Wednesday was her last day of school, and I agreed to let her stay at her friend’s house since another girl was there too. I asked her whether they would be unsupervised on Thursday, because if that was the case, something needed to be arranged. I was told that this girl’s parents were driving the other girl home on Thursday, so they could drive her too, and I requested that they bring her here to my work. The problem was, I never spoke to the parents directly myself.
9:30 Thursday morning, Amy calls me. Her friend’s parents were at work. *Big Audible Mommy Sigh* I was told that the alarm was on, they were locked in the house, blahblahblah. I waited until I got off work and picked her up first. What I found was my daughter and her friend across the street from the house, rounding up the dogs that had gotten out, practically running in front of another car to catch these critters. She told me the door had gotten stuck and when they tried to fix it the dogs got out. Can you see my exasperation here?
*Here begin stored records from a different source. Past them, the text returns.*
-- ==== Sys2Proof/Laws/Moves.lean ====
section
/-! SUPPORT. Moves, gathers, routing rows and grouped products of a glade over PUBLIC data. -/

namespace Sys2Proof.Laws

open Sys2Proof.Machine Sys2Proof.Safety

theorem engOf_takeToken (g : Glade) (e : Engine) (q : Nat) : engOf (takeToken g e q) e = engOf g e := by
  unfold takeToken
  have h : ∀ (v : Eng) (k : Glade), engOf (setEng k (otherEng e) v) e = engOf k e := fun v k => Laws.engOf_setEng_ne k v (by cases e <;> decide)
  dsimp only
  split
  · rw [h]; cases e <;> rfl
  · cases e <;> rfl

theorem mem_tset {α : Type} [DecidableEq α] (d : α) (t : Tab α) (k : Nat) (v : α) (h : v ≠ d) : (k, v) ∈ tset d t k v := by
  unfold tset; rw [if_neg h]
  generalize tdel t k = u
  induction u with
  | nil => simp [tins]
  | cons e r ih => unfold tins; split <;> simp [ih]

theorem mem_gladesOf (s : State) (g : Nat) (v : Glade) (h : v ≠ {}) : g ∈ gladesOf (setGlade s g v) v.cmd := by
  unfold gladesOf
  refine List.mem_map.mpr ⟨(g, v), List.mem_filter.mpr ⟨mem_tset _ _ _ _ h, by simp⟩, rfl⟩

theorem gTag_nopair (s : State) : True := trivial

theorem pieces_eight (a : Nat) (b : Bytes) (hb : b.length = 8) (h : a % 8 = 0) : pieces a b = [(a, b)] := by
  have h8 : a % 256 ≤ 248 := by omega
  unfold pieces
  rw [hb]
  cases b with
  | nil => simp at hb
  | cons x r =>
    show (a, (x :: r).take (256 - a % 256)) :: piecesAux 7 _ ((x :: r).drop (256 - a % 256)) = _
    rw [List.take_of_length_le (by omega), List.drop_eq_nil_of_le (by omega)]
    rfl
set_option maxHeartbeats 2000000 in

theorem rows_put {i : GI} {rc : Bool} {s : State} {row : Nat → Acc → Acc} {n : Nat} {F : Mem → Nat → Mem} (hn : NextIn i s) (hg : (gladeOf s i.glade.val).tags = [])
    (h : ∀ r < n, ∀ (a : Acc) (k : Glade), a.err = 0 → OnGlade s i.glade.val a.s k → k.tags = [] → k.cmd = (gladeOf s i.glade.val).cmd → k.rcnt = (gladeOf s i.glade.val).rcnt →
      (row r a).err = 0 ∧ OnGlade s i.glade.val (row r a).s { k with mem := F k.mem r }) :
    RowsDone i rc s (settleOut i (closeAcc i rc (runRows row n { s := s }))) ((List.range n).foldl (fun k r => { k with mem := F k.mem r }) (gladeOf s i.glade.val)) := by
  have := Laws.runSteps_fold (fun t k => OnGlade s i.glade.val t k ∧ k.tags = [] ∧ k.cmd = (gladeOf s i.glade.val).cmd ∧ k.rcnt = (gladeOf s i.glade.val).rcnt ∧ engOf k i.eng = curEng s i)
    (fun (k : Glade) r => { k with mem := F k.mem r }) row (List.range n) (by
      intro r hr a m ha hR
      obtain ⟨q1, q2⟩ := h r (List.mem_range.mp hr) a m ha hR.1 hR.2.1 hR.2.2.1 hR.2.2.2.1
      refine ⟨q1, q2, hR.2.1, hR.2.2.1, hR.2.2.2.1, ?_⟩
      rw [← hR.2.2.2.2]; cases i.eng <;> rfl) { s := s } (gladeOf s i.glade.val) ⟨rfl, rfl, rfl⟩ rfl ⟨Laws.onGlade_self _ _, hg, rfl, rfl, rfl⟩
  exact Laws.rowsDone this.1 this.2.1 this.2.2.1 this.2.2.2.2.2.2 hn
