theorem writeRestartCtl_canon {q : List Instr} (s : State) (v : BitVec 64) (h0 : Canon q s) : Canon q (writeRestartCtl s v) := by
  unfold writeRestartCtl
  repeat' (first | with_reducible (first | assumption | apply Canon_out | apply restartScan_canon) | simp only [Canon_mk] | split | intro _ | dsimp only)

theorem writeMbCtl_canon {q : List Instr} (s : State) (v : BitVec 64) (h0 : Canon q s) : Canon q (writeMbCtl s v) := by
  unfold writeMbCtl
  repeat' (first | with_reducible (first | assumption | apply Canon_out | apply mbReply_canon) | simp only [Canon_mk] | split | intro _ | dsimp only)

theorem writeField_canon {q : List Instr} (s : State) (r : Reg) (v : BitVec 64) (h0 : Canon q s) : Canon q (writeField s r v) := by
  unfold writeField
  repeat' (first | with_reducible (first | assumption | apply Canon_out | apply writeRestartCtl_canon | apply writeRingBase_canon | apply exposeWindow_canon | apply backpressure_canon | apply writeRingCfg_canon | apply ringResetNow_canon | apply writePortCfg_canon | apply writeRstCtl_canon | apply writePdCtl_canon | apply writeMbCtl_canon | apply tdiTouch_canon | apply setRing_canon) | simp only [Canon_mk] | split | intro _ | dsimp only)

theorem writeReg_canon {q : List Instr} (s : State) (off : Nat) (v : BitVec 64) (h0 : Canon q s) : Canon q (writeReg s off v) := by
  unfold writeReg
  repeat' (first | with_reducible (first | assumption | apply Canon_out | apply writeField_canon) | simp only [Canon_mk] | split | intro _ | dsimp only)

theorem writeMsix_canon {q : List Instr} (s : State) (o n : Nat) (v : BitVec 64) (h0 : Canon q s) : Canon q (writeMsix s o n v) := by
  unfold writeMsix
  repeat' (first | with_reducible (first | assumption | apply Canon_out | apply CanonMem_wr1 | apply CanonMem_hw1 | apply CanonMem_over | apply CanonMem_overh | apply emit_canon | apply foldl_canon | apply foldlA_canon | apply foldlB_canon | apply foldlP_canon) | simp only [Canon_mk] | split | intro _ | dsimp only)

theorem execRegisterWrite_canon {q : List Instr} (offset : BitVec 26) (size : Nat) (value : BitVec 64) (s : State) (h0 : Canon q s) : CanonOut q (execRegisterWrite offset size value s) := by
  unfold execRegisterWrite
  repeat' (first | with_reducible (first | assumption | apply Canon_out | apply CanonOut_next | apply writeMsix_canon | apply writeReg_canon) | simp only [Canon_mk] | split | intro _ | dsimp only)

theorem execRingEnable_canon {q : List Instr} (v : BitVec 64) (s : State) (h0 : Canon q s) : CanonOut q (execRingEnable v s) := by
  unfold execRingEnable
  repeat' (first | with_reducible (first | assumption | apply Canon_out | apply CanonOut_next | apply writeReg_canon) | simp only [Canon_mk] | split | intro _ | dsimp only)

theorem execRingDisable_canon {q : List Instr} (v : BitVec 64) (s : State) (h0 : Canon q s) : CanonOut q (execRingDisable v s) := by
  unfold execRingDisable
  repeat' (first | with_reducible (first | assumption | apply Canon_out | apply CanonOut_next | apply writeReg_canon) | simp only [Canon_mk] | split | intro _ | dsimp only)

theorem execRingReset_canon {q : List Instr} (v : BitVec 64) (s : State) (h0 : Canon q s) : CanonOut q (execRingReset v s) := by
  unfold execRingReset
  repeat' (first | with_reducible (first | assumption | apply Canon_out | apply CanonOut_next | apply writeReg_canon) | simp only [Canon_mk] | split | intro _ | dsimp only)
Now, we don’t live in the “city” anymore. But is it really inevitable / acceptable at her age to have a group of them unattended. When I was her age, I was allowed to babysit at nights, so I know I was unattended in other people’s houses. And I do remember occasionally having a friend over to help. So am I being old-fashioned?
We had another long conversation last night, where I told her that I felt like she had avoided giving me complete details to ensure permission to go. I want to believe her that she didn’t know the complete story, and that if she was trying to get away with something, she wouldn’t have called me as soon as she woke up to tell me there were no grownups there. And being that I didn’t speak to an adult myself, I couldn’t exactly place the entire blame on her.
There was no “punishment” dished out. It was a frustrating situation and I’ll be a more vigilant parent in the future. But I still am on the fence about what kind of boundaries and freedoms my 13 yo should be allowed. It’s the line between overprotective and permissive parenting I, probably along with many other single parents, struggle with.